Dataset items:

───

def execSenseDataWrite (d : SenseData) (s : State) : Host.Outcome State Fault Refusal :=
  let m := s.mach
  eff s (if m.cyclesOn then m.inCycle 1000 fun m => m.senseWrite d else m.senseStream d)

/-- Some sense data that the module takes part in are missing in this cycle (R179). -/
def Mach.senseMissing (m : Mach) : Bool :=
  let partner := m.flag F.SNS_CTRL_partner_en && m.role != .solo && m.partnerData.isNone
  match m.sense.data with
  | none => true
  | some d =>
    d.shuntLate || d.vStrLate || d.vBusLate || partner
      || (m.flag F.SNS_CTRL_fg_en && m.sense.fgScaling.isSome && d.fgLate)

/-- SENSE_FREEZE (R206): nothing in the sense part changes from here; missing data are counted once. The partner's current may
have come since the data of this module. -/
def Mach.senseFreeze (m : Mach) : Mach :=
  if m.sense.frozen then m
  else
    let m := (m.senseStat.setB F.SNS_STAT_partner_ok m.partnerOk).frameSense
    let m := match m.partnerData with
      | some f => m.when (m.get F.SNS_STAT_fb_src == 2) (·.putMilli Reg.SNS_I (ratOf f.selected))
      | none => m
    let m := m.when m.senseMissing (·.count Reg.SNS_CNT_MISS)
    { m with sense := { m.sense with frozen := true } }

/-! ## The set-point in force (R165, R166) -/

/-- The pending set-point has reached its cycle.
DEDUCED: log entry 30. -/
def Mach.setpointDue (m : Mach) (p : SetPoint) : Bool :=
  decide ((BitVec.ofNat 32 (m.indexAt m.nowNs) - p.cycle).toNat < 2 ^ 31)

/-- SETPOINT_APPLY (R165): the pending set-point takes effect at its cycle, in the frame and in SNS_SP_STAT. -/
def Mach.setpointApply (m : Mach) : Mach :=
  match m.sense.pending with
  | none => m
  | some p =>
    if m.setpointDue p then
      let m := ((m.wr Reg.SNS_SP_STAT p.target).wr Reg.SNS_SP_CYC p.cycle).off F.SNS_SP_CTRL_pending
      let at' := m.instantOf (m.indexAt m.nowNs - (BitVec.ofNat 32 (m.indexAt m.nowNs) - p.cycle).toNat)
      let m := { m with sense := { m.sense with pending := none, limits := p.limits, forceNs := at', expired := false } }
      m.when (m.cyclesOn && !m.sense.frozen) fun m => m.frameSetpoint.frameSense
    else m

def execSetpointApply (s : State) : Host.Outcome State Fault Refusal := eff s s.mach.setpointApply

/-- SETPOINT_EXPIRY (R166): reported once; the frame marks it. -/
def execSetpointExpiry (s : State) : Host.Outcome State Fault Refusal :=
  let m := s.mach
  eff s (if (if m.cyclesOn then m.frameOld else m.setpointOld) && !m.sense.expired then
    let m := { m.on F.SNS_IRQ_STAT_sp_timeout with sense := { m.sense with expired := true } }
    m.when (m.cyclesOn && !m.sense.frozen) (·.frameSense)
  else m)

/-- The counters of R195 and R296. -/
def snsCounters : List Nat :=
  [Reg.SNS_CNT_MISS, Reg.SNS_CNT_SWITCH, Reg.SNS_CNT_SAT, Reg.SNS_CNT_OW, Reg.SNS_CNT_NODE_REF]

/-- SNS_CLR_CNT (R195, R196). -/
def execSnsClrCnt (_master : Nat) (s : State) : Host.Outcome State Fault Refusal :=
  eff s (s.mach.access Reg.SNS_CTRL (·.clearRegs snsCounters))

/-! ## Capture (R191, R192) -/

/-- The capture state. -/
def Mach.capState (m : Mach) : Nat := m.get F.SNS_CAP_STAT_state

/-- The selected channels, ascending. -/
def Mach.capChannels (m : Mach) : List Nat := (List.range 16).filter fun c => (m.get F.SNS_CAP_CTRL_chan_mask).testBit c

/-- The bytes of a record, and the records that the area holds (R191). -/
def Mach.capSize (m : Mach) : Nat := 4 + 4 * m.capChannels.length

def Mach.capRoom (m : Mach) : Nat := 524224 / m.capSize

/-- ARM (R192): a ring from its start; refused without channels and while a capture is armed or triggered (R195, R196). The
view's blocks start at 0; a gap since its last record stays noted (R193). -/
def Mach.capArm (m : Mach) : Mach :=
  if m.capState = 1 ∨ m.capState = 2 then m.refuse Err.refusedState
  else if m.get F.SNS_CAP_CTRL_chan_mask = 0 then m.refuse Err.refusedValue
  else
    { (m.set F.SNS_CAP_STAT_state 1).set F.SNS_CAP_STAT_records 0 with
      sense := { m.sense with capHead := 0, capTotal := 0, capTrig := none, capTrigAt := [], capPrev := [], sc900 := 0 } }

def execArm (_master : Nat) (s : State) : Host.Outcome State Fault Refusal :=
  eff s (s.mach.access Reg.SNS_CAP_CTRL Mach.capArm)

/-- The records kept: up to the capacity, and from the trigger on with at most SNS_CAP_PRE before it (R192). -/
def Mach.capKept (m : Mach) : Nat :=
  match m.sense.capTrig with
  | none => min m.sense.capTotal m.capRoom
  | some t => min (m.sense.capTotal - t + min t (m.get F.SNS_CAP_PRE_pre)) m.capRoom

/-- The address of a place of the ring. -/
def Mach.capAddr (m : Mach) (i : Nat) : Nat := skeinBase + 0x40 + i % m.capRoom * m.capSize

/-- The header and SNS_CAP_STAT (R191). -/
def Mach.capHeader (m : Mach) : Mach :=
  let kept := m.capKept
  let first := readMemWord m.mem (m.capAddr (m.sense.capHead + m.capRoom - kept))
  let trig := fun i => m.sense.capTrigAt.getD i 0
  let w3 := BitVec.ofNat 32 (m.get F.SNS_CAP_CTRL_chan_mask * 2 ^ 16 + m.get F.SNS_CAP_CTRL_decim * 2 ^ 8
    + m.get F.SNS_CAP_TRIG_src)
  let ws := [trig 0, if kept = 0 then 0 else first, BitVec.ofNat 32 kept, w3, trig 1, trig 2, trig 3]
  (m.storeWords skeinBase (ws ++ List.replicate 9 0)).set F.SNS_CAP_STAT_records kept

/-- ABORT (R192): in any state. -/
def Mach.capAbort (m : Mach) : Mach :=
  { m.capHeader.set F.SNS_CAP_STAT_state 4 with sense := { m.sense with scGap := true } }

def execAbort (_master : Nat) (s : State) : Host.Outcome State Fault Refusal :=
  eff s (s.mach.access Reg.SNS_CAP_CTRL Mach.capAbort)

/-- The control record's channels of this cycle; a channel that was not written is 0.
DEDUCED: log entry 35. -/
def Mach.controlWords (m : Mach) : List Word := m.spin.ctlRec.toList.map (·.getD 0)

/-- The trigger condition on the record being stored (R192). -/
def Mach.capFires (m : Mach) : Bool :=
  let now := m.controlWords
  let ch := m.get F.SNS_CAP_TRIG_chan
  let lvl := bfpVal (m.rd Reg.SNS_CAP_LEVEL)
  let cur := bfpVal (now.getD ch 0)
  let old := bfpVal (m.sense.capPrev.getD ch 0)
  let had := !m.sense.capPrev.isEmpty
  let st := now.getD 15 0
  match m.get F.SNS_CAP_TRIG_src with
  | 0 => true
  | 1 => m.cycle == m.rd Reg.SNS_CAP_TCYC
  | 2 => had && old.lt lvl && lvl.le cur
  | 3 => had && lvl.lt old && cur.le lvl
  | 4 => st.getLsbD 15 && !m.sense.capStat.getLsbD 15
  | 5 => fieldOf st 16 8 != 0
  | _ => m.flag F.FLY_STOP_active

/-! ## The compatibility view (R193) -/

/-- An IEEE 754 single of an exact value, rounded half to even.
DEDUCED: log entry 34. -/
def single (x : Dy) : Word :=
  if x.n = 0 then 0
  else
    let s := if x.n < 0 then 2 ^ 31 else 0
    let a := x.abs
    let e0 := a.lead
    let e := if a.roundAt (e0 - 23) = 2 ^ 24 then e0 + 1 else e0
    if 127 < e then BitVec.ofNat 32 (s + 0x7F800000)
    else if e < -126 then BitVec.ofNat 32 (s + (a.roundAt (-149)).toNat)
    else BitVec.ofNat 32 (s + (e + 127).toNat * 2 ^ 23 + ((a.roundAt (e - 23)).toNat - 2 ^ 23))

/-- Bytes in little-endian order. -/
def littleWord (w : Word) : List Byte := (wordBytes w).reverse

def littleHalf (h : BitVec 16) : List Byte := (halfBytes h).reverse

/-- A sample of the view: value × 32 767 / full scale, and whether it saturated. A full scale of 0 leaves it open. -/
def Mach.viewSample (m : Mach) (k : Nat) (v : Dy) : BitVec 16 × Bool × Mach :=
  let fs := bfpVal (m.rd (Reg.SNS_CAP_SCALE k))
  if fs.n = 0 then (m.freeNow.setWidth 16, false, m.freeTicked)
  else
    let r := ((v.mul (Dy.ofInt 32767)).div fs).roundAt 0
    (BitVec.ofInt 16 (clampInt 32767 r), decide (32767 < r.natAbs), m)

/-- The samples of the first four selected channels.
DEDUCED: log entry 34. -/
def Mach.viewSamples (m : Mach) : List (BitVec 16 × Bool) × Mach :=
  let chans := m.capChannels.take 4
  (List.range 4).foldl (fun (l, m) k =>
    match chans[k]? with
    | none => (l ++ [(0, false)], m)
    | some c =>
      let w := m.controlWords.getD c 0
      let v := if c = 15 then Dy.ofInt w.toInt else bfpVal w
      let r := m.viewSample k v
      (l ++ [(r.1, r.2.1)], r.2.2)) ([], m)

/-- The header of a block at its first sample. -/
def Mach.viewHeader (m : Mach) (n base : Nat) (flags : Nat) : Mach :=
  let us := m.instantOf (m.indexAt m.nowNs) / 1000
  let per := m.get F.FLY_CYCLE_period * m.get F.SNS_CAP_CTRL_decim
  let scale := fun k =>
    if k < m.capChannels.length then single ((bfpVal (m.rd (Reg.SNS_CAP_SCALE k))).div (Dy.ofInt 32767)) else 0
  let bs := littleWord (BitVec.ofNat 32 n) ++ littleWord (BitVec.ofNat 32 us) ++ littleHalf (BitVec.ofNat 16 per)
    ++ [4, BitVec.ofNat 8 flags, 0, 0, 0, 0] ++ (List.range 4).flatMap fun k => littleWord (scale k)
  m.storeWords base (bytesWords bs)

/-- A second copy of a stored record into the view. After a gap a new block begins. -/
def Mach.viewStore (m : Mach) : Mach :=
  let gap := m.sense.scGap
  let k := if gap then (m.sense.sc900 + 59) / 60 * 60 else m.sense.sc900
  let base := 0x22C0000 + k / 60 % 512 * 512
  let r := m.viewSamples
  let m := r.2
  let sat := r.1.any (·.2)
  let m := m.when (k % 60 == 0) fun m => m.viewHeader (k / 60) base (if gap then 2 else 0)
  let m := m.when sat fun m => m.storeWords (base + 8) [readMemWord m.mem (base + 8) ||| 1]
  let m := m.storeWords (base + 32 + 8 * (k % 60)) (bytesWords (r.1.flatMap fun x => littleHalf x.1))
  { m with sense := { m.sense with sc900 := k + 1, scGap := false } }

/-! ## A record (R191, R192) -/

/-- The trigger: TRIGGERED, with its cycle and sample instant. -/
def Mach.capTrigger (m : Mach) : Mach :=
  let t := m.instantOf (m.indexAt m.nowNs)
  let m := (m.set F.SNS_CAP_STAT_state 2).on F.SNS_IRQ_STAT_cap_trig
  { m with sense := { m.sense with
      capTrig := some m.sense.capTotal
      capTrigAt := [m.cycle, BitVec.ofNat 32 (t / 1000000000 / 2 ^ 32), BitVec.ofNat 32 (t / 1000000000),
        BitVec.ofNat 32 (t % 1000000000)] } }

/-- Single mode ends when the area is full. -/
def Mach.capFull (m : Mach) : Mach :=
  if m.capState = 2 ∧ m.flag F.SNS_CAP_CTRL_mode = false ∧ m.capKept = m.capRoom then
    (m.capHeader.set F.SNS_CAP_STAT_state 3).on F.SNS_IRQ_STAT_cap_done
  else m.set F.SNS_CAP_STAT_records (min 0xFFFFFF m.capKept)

───

◆ Your goal ◆
Could you restate, word for word, the lines above from the one with "let m := (m.senseStat.setB" to the one with "m.sense with frozen", both included?

◆ Result of the exercise ◆
    let m := (m.senseStat.setB F.SNS_STAT_partner_ok m.partnerOk).frameSense
    let m := match m.partnerData with
      | some f => m.when (m.get F.SNS_STAT_fb_src == 2) (·.putMilli Reg.SNS_I (ratOf f.selected))
      | none => m
    let m := m.when m.senseMissing (·.count Reg.SNS_CNT_MISS)
    { m with sense := { m.sense with frozen := true } }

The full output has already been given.